The optimal approach uses pure arithmetic to calculate the count in constant time. The key formula is: (high - low) / 2 + 1 if both endpoints have the same parity (both odd or both even), otherwise (high - low + 1) / 2. This works because odd numbers alternate with even numbers, so in any range, approximately half are odd. The exact count depends on whether the range starts and ends on odd or even boundaries.

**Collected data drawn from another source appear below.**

-- ==== Sys2Proof/Machine/Retire.lean ====
section
/-! DEFINITION. Machine/Retire.lean: fault dumps, retirement and termination (05 R131 R139 R147 R148, 04 R97, 06 R175, 09 R264, 11 R318). -/
namespace Sys2Proof.Machine

/-! Continuation and trap records (07 R178 to R181, 11 R312). -/

/-- Word 0 of a continuation record (07 R179). -/
def Strand.word0 (r : Strand) (gang : Bool) : Nat :=
  b2n (r.st == .waiting) * 2 ^ 58 + b2n gang * 2 ^ 57 + b2n r.th * 2 ^ 56 + b2n (r.st == .exited) * 2 ^ 55 +
    b2n (r.st == .held) * 2 ^ 54 + b2n r.save.isSome * 2 ^ 52 + r.slotRes % 16 * 2 ^ 48 + r.pc % 2 ^ 48

/-- Word 1, the status word (07 R180). -/
def Strand.word1 (r : Strand) : Nat := r.arg % 2 ^ 48 * 2 ^ 16 + r.evt % 256 * 2 ^ 8 + r.wkind % 256

/-- Word 2 (07 R181). -/
def Strand.word2 (r : Strand) (mcx id : Nat) : Nat := r.gsum.toNat * 2 ^ 48 + mcx * 2 ^ 32 + id

/-- The 64 bytes of a continuation record with save-area pointer `ptr` (07 R178). -/
def Strand.bytes (r : Strand) (l : Launch) (n ptr : Nat) : List Byte :=
  natLe 8 (r.word0 l.record.gang) ++ natLe 8 r.word1 ++ natLe 8 (r.word2 l.mcx (lid n l.gen)) ++ natLe 8 ptr ++ natLe 8 r.c1.toNat ++
    natLe 8 r.c2.toNat ++ natLe 8 r.c3.toNat ++ natLe 8 r.c4.toNat

/-- The 64 bytes of a trap record (11 R312). -/
def Thread.trapRecord (th : Thread) : List Byte :=
  natLe 8 th.swd.toNat ++ natLe 8 th.tva.toNat ++ natLe 8 th.trs.toNat ++ natLe 8 th.recTime ++ natLe 8 th.recOrigin.toNat ++
    natLe 8 th.recEngine.toNat ++ natLe 16 0

/-! Fault dumps (05 R148). -/

/-- The thread state of a strand: on the core that runs it, or in its save area. DEDUCED [log 31]. -/
def State.strandThread (s : State) (n i : Nat) : Option Thread :=
  match s.cores.find? fun e => e.2.launch == some n && e.2.strand == some i with
  | some e => some e.2.th
  | none =>
    match ((s.launchAt n).getD {}).strand i |>.save with
    | some k => (SMap.get s.saves k none).bind (·.th)
    | none => none

/-- The strand block of strand `i` (05 R148). Of a strand that is on no core and in no save area only s1 to s4 are kept.
DEDUCED [log 63]. -/
def State.strandBlock (s : State) (n i : Nat) : List Byte :=
  let l := (s.launchAt n).getD {}
  let r := l.strand i
  match s.strandThread n i with
  | some th =>
    ({ r with pc := th.pc, slotRes := th.slotRes, th := th.th }).bytes l n 0 ++ th.trapRecord ++
      ((List.range 64).flatMap fun k => natLe 8 (th.rS k).toNat) ++ ((List.range 16).flatMap fun k => natLe 32 (th.rQ k).toNat)
  | none =>
    let open_ (k : Nat) : Nat := Config.dumpReg (s.free + 128 * i + k)
    r.bytes l n 0 ++ natLe 64 0 ++ natLe 8 0 ++ natLe 8 r.c1.toNat ++ natLe 8 r.c2.toNat ++ natLe 8 r.c3.toNat ++ natLe 8 r.c4.toNat ++
      ((List.range 59).flatMap fun k => natLe 8 (open_ k)) ++ natLe 32 (2 ^ 256 - 1) ++
      ((List.range 15).flatMap fun k => natLe 32 (open_ (64 + k)))

/-- The strands that have a block, in order (05 R148). DEDUCED [log 63]. -/
def Launch.dumpOrder (l : Launch) : List Nat :=
  let started := (List.range l.record.strands).filter fun i => (l.strand i).started
  match l.ended.bind fun e => e.2.2.2 with
  | some i => if started.contains i then i :: without started i else started
  | none => started

/-- The bytes of a launch's fault dump with at most `room` bytes (05 R148). DEDUCED [log 63]. -/
def State.dumpBytes (s : State) (n room : Nat) : List Byte :=
  let l := (s.launchAt n).getD {}
  let (cls, cause, time) := match l.ended with | some (a, b, t, _) => (a, b, t) | none => (0, 0, 0)
  let is := l.dumpOrder.take ((room - 128) / 1152)
  natLe 4 0x50444A46 ++ natLe 1 cls ++ natLe 1 0 ++ natLe 2 cause ++ natLe 8 (lid n l.gen) ++ natLe 2 l.mcx ++ natLe 2 is.length ++
    natLe 4 (128 + 1152 * is.length) ++ natLe 8 time ++ natLe 96 0 ++ is.flatMap (s.strandBlock n)

/-- Lines written whole at translated addresses by the house: plaintext, or ciphertext under a key with tile offset 0. -/
def State.writeLines (s : State) (ps : List Piece) (bs : List Byte) (key : Option (List Byte)) : State :=
  ps.foldl (fun (s : State) p =>
    match p.pa with
    | none => s
    | some a =>
      let b := slice bs p.off p.len
      let s := if s.zeroMarked a then s.fillDone (a / 0x200000) else s
      match key with
      | none => s.putLine a b (List.replicate p.len true) 0 p.x.tag
      | some k =>
        let i := p.off / 128
        let ct := xtsLine true k i b
        let s := s.putLine a ct (List.replicate p.len true) 0 p.x.tag
        s.setLine a { s.line a with cipher := true, icv := lineIcv k i ct }) s

/-- FAULT_DUMP: the dump of launch `n` written at DUMPBASE; its length, 0 when none is written (05 R148). -/
def State.dump (s : State) (n : Nat) : State × Nat :=
  let l := (s.launchAt n).getD {}
  let b := s.mcb l.mcx
  if l.house || l.ended.isNone || b.dumpBase == 0 || b.dumpMax < 128 then (s, 0)
  else
    let bs := s.dumpBytes n b.dumpMax
    let key := if l.record.prot then s.lineKey l.keySlot else none
    if l.record.prot && key.isNone then (s, 0)
    else match cutAccess s (s.mcxWho l.mcx) true b.dumpBase bs.length with
      | .error _ => (s, 0)
      | .ok ps => (({ s with free := s.free + 128 * l.record.strands }).writeLines ps bs key, bs.length)

/-! The world goes (05 R130 R131). -/

/-- The reservations of a context on core `c` are marked dirty. -/
def State.dirtyBanks (s : State) (c : Nat) (x : CoreCtx) : State :=
  let s := s.markDirty 1 (x.banks.map (128 * c + ·))
  let other := match (s.core c).resident with | some (_, y) => y | none => {}
  s.markDirty 2 (((List.range 256).filter fun b => SMap.get other.held b 0 == 0).map (256 * c + ·))

/-- A core leaves a carrel without a launch: it stops, and its state is marked dirty. DEDUCED [log 56]. -/
def State.dropCore (s : State) (c : Nat) : State :=
  let k := s.core c
  let s := s.dirtyBanks c k.ctx
  let s := (s.markDirty 0 [c]).markDirty 3 [c]
  (s.setOwner c none).modCore c fun k => { k with
    launch := none, strand := none, loaded := false, seqWrites := []
    th := { k.th with drain := .none, inflight := [], pend := [], late := [], th := false, latchCsr := none, latchRot := none, latchX := none,
                      heldCsr := none, heldRot := none, heldX := none, stalled := false, trapped := false, barWait := [] }
    ctx := { banks := [] } }

/-- A save area is freed and scrubbed (11 R324). -/
def State.freeSave (s : State) (i : Nat) : State :=
  let page := (s.mem.saveBase + 0x400000 * i) / 0x200000
  let s := s.setSave i none
  (s.markDirty (pageUnit page).1 [(pageUnit page).2]).markDirty (pageUnit (page + 1)).1 [(pageUnit (page + 1)).2]

/-- What launch `n` keeps in save areas and resident on other cores is discarded. -/
def State.dropSaved (s : State) (n : Nat) : State :=
  let s := ((s.saves.filter fun e => match e.2 with | some v => v.launch == n | none => false).map (·.1)).foldl (fun s i => s.freeSave i) s
  ((s.cores.filter fun e => (e.2.resident.map (·.1)) == some n).map (·.1)).foldl (fun s c =>
    match (s.core c).resident with
    | some (_, x) =>
      let s := s.markDirty 1 (x.banks.map (128 * c + ·))
      let s := s.markDirty 2 ((x.held.filter fun p => p.2 != 0).map fun p => 256 * c + p.1)
      s.modCore c fun k => { k with resident := none }
    | none => s) s

/-- The fences of launch `n` hold nothing any more. -/
def State.dropFences (s : State) (n : Nat) : State :=
  { s with mem := { s.mem with net := s.mem.net.filter fun f =>
      !(f.launch == n && (match f.kind with | .fence _ => true | .pfence _ _ => true | _ => false)) } }

/-- A core of a launch that ends: an incoming launch takes it, else it is free once scrubbed (06 R157). -/
def State.endCore (s : State) (c : Nat) : State :=
  let p := s.preempt c
  let s := (s.dropCore c).setPreempt c none
  match p with
  | some p => (match p.incoming with
    | some m => if (s.launchAt m).isSome then (s.joinCore m c).countCirc 3 else s
    | none => s)
  | none => s

/-- Everything of launch `n` but its report is gone (05 R131 steps 4 and 5). -/
def State.dissolve (s : State) (n : Nat) : State :=
  match s.launchAt n with
  | none => s
  | some l =>
    let s := if l.house then s
      else
        let s := s.setKeySlot l.keySlot { s.keySlotAt l.keySlot with binds := (s.keySlotAt l.keySlot).binds - 1 }
        s.modMcb l.mcx fun b => { b with running := b.running - 1 }
    let s := { s with circ := { s.circ with preempts := s.circ.preempts.map fun (e : Nat × Option Preempt) =>
      (e.1, e.2.map fun (p : Preempt) => if p.incoming == some n then { p with incoming := none } else p) } }
    let s := l.cores.foldl (fun s c => s.endCore c) s
    let s := ((s.dropSaved n).leaveWait n).dropFences n
    (s.setLaunch n none).modCirc fun c => { c with
      gens := SMap.upd c.gens n 0 fun g => (g + 1) % 2 ^ 20
      recShared := c.recShared - l.recShared
      recPart := match l.part with | some p => SMap.upd c.recPart p 0 fun k => k - l.recOwn | none => c.recPart }

/-- What a launch's completion record says. -/
def State.doneInfo (s : State) (n dump : Nat) : LaunchDone :=
  let l := (s.launchAt n).getD {}
  { faults := l.faults, start := l.firstAt.getD s.time.toNat, lid := lid n l.gen, dump := dump }

/-- A core whose launch ends lets the exposed results in flight land, in the order of their cycles (11 R318 R322, 05 R139). -/
def CoreSt.landAll (k : CoreSt) : CoreSt :=
  let ls := k.th.inflight
  let order := sortBy (fun a b => decide ((ls.getD a {}).due < (ls.getD b {}).due)) (List.range ls.length)
  order.foldl (fun k i => k.applyLanding (ls.getD i {})) { k with th := { k.th with inflight := [] } }

/-- The carrel of a launch that ends stops: what is in flight on its cores lands (05 R131 step 1, 11 R318). -/
def State.landCores (s : State) (n : Nat) : State :=
  ((s.launchAt n).getD {}).cores.foldl (fun s c => if (s.core c).launch == some n then s.modCore c CoreSt.landAll else s) s

/-- RETIREMENT of launch `n`, in the order of R131. With the last bound launch of a micro-context its translations go (08 R215).
DEDUCED [log 62]. -/
def State.retire (s : State) (n : Nat) : State :=
  match s.launchAt n with
  | none => s
  | some l =>
    let (s, len) := (s.landCores n).dump n
    let cls := l.ended.map (·.1)
    let s := match l.request with
      | some id => s.reply id cls (s.lineKey l.keySlot)
      | none => s
    let done := s.doneInfo n len
    let s := if !l.house && (match cls with | some c => c != 5 && c != 6 | none => false) then
        s.modMcb l.mcx fun b => { b with terminations := b.terminations + 1, reason := cls.getD 0 }
      else s
    let s := s.dissolve n
    let s := if (s.mcb l.mcx).running == 0 then s.tlbFlush l.tag else s
    let s := s.reportLaunch l.record l.cmd l.house l.mcx (if cls.isSome then 4 else 0) (cls.getD 0) done
    if l.house then s else s.teardown l.mcx

/-- No access of launch `n` is outstanding on any path, and its engines are idle (09 R264). -/
def State.launchQuiet (s : State) (n : Nat) : Bool :=
  let l := (s.launchAt n).getD {}
  !(s.mem.net.any fun r => r.launch == n && !(match r.kind with | .fence _ => true | .pfence _ _ => true | _ => false)) &&
  l.cores.all fun c =>
    let x := (s.core c).ctx
    x.copyq.isEmpty && x.streamq.isEmpty && x.fabricq.isEmpty && x.cipherq.isEmpty &&
      !(x.matrix.run.any fun r => r.2.isSome) && !((s.core c).th.inflight.any fun l => l.slotOf.isSome)

/-- Every record of a launch is EXITED. -/
def Launch.allExited (l : Launch) : Bool := (List.range l.record.strands).all fun i => (l.strand i).st == .exited

/-- A fault still held when every strand has exited: with the engines of its cores, in a context that is resident or saved, or with a
record (11 R320). -/
def State.heldFault (s : State) (n : Nat) : Option TrapInfo :=
  let l := (s.launchAt n).getD {}
  (l.cores.findSome? fun c => (s.core c).ctx.heldLate.head?).or <|
  (s.cores.findSome? fun e => match e.2.resident with | some (m, x) => if m == n then x.heldLate.head? else none | none => none).or <|
  (s.saves.findSome? fun e => match e.2 with
    | some v => if v.launch == n then (v.ctx.bind fun x => x.heldLate.head?).or (v.th.bind fun t => t.late.head?) else none
    | none => none).or
  (l.strands.findSome? fun e => e.2.late.head?)

/-- What launch `n` has issued on its cores has landed but for exposed results: no register is pending (11 R318 R322). -/
def State.filled (s : State) (n : Nat) : Bool :=
  ((s.launchAt n).getD {}).cores.all fun c => (s.core c).launch != some n || (s.core c).th.pend.isEmpty

/-- LAUNCH_RETIRE: launch slot `a` retires once it has ended or every strand has exited, and all its accesses are performed; a fault
still held ends it first (05 R131, 07 R188, 09 R264, 11 R320). -/
def execLaunchRetire (s : State) : Res :=
  let n := s.ev.a
  .next (match s.launchAt n with
    | none => s
    | some l =>
      if l.st == .retiring then
        if (s.mem.net.any fun r => r.launch == n && (r.lsbu || r.path ≤ 1) && !r.performed) || !(s.filled n) then s else s.retire n
      else if l.st != .bound || !l.allExited then s
      else match s.heldFault n with
        | some t => endLaunch n t.cause t.owner s
        | none => if s.launchQuiet n then s.retire n else s)

/-! Ends that are not retirements of running launches (06 R175). -/

/-- A launch that waits and has never run completes with FAULTED and `cls`, without a dump (06 R175). DEDUCED [log 62]. -/
def State.endUnstarted (s : State) (n cls : Nat) : State :=
  match s.launchAt n with
  | none => s
  | some l =>
    let s := match l.request with
      | some id => s.reply id (some cls) none
      | none => s
    let done : LaunchDone := { faults := l.faults, start := s.time.toNat, lid := lid n l.gen }
    let s := s.dissolve n
    let s := s.reportLaunch l.record l.cmd l.house l.mcx 4 cls done
    if l.house then s else s.teardown l.mcx

/-- A launch has run, or its cores have been loaded for it. -/
def Launch.hasRun (l : Launch) : Bool := l.firstAt.isSome

/-- A launch ends with a termination cause, wherever it stands (11 R318); `unrun` is the detail of one that waits and has never run
(06 R175). -/
def State.endAny (s : State) (n cause unrun : Nat) : State :=
  match s.launchAt n with
  | none => s
  | some l =>
    if l.st == .waiting && !l.hasRun then s.endUnstarted n unrun
    else (endLaunch n cause none s).leaveWait n

/-- DEADLINE_EXPIRY: launch slot `a` has passed its deadline (06 R175). Time parked on a free list does not count. -/
def execDeadlineExpiry (s : State) : Res :=
  let n := s.ev.a
  .next (match s.launchAt n with
    | none => s
    | some l =>
      if l.record.deadline == 0 || l.parkNo != 0 || l.st == .retiring || s.time.toNat < l.deadlineFrom + 1000 * l.record.deadline then s
      else (s.endAny n 0x0701 7).countCirc 7)

/-! Termination of a micro-context (05 R139). -/

/-- The launches of micro-context `m`. -/
def State.launchesOf (s : State) (m : Nat) : List Nat :=
  (s.circ.launches.filter fun e => match e.2 with | some l => !l.house && l.mcx == m | none => false).map (·.1)

/-- TERMINATION of micro-context `m` with a cause of class 5 or 6: every launch ends, one that has never run with detail 6, and `m` enters
DEAD unless it was CLOSING, whose teardown goes on (05 R139, 06 R175); its translations go (08 R215). Launches at intake are refused at
their state read. -/
def State.terminate (s : State) (m cause : Nat) : State :=
  let closing := (s.mcb m).st == 2
  let s := (s.tlbFlush m).modMcb m fun b => { b with terminations := b.terminations + 1, reason := causeClass cause }
  let s := (s.launchesOf m).foldl (fun s n => s.endAny n cause 6) s
  if closing then s else s.modMcb m fun b => { b with st := 3 }

end Sys2Proof.Machine
end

By checking the parity of low and high using modulo operations, we can determine the precise count without any iteration.

def count_odds(low, high):
    """
    Count odd integers in range [low, high] using arithmetic.
    Time: O(1), Space: O(1)
    """
    # Check if both endpoints have same parity
    low_is_odd = low % 2 == 1
    high_is_odd = high % 2 == 1
    
    # Calculate count based on parity
    if low_is_odd and high_is_odd:
        # Both odd: (high - low) / 2 + 1
        count = (high - low) // 2 + 1
    elif low_is_odd or high_is_odd:
        # One odd: (high - low + 1) / 2
        count = (high - low + 1) // 2
    else:
        # Both even: (high - low) / 2
        count = (high - low) // 2
    
    return count

• Arithmetic counting over iteration: When asked to count elements in a range with a predictable pattern (odd/even numbers, multiples), use mathematical formulas instead of loops - this transforms O(n) enumeration into O(1) calculation, essential when bounds reach 10^9.
• Inclusive range formula: For odd numbers in [low, high], use `(high - low) / 2 + 1` when both have same parity, or `(high - low + 1) / 2` as the universal formula - the key insight is that integer division naturally handles both even and odd boundaries without complex conditionals.
• Parity-based problem recognition: Whenever a problem involves counting alternating patterns (odd/even, every nth element) in a range, immediately consider closed-form arithmetic solutions - these problems are disguised math exercises, not iteration challenges.
• Off-by-one in inclusive ranges: The most common mistake is forgetting the range is inclusive on both ends - for [3, 7], students often calculate 2 odds instead of 3 by missing that both boundaries count. Always add 1 to account for inclusive endpoints in your formula.
• Boundary condition testing: Test your formula with small manual cases like [1,1] (answer: 1), [1,2] (answer: 1), [2,2] (answer: 0), and [1,5] (answer: 3) - if your arithmetic works for these edge cases, it scales to 10^9 without modification.
• Range query optimization pattern: This technique extends to any range aggregation problem where you can derive the answer from boundary values alone - think sum of arithmetic sequences, counting multiples, or date range calculations in production systems handling millions of records.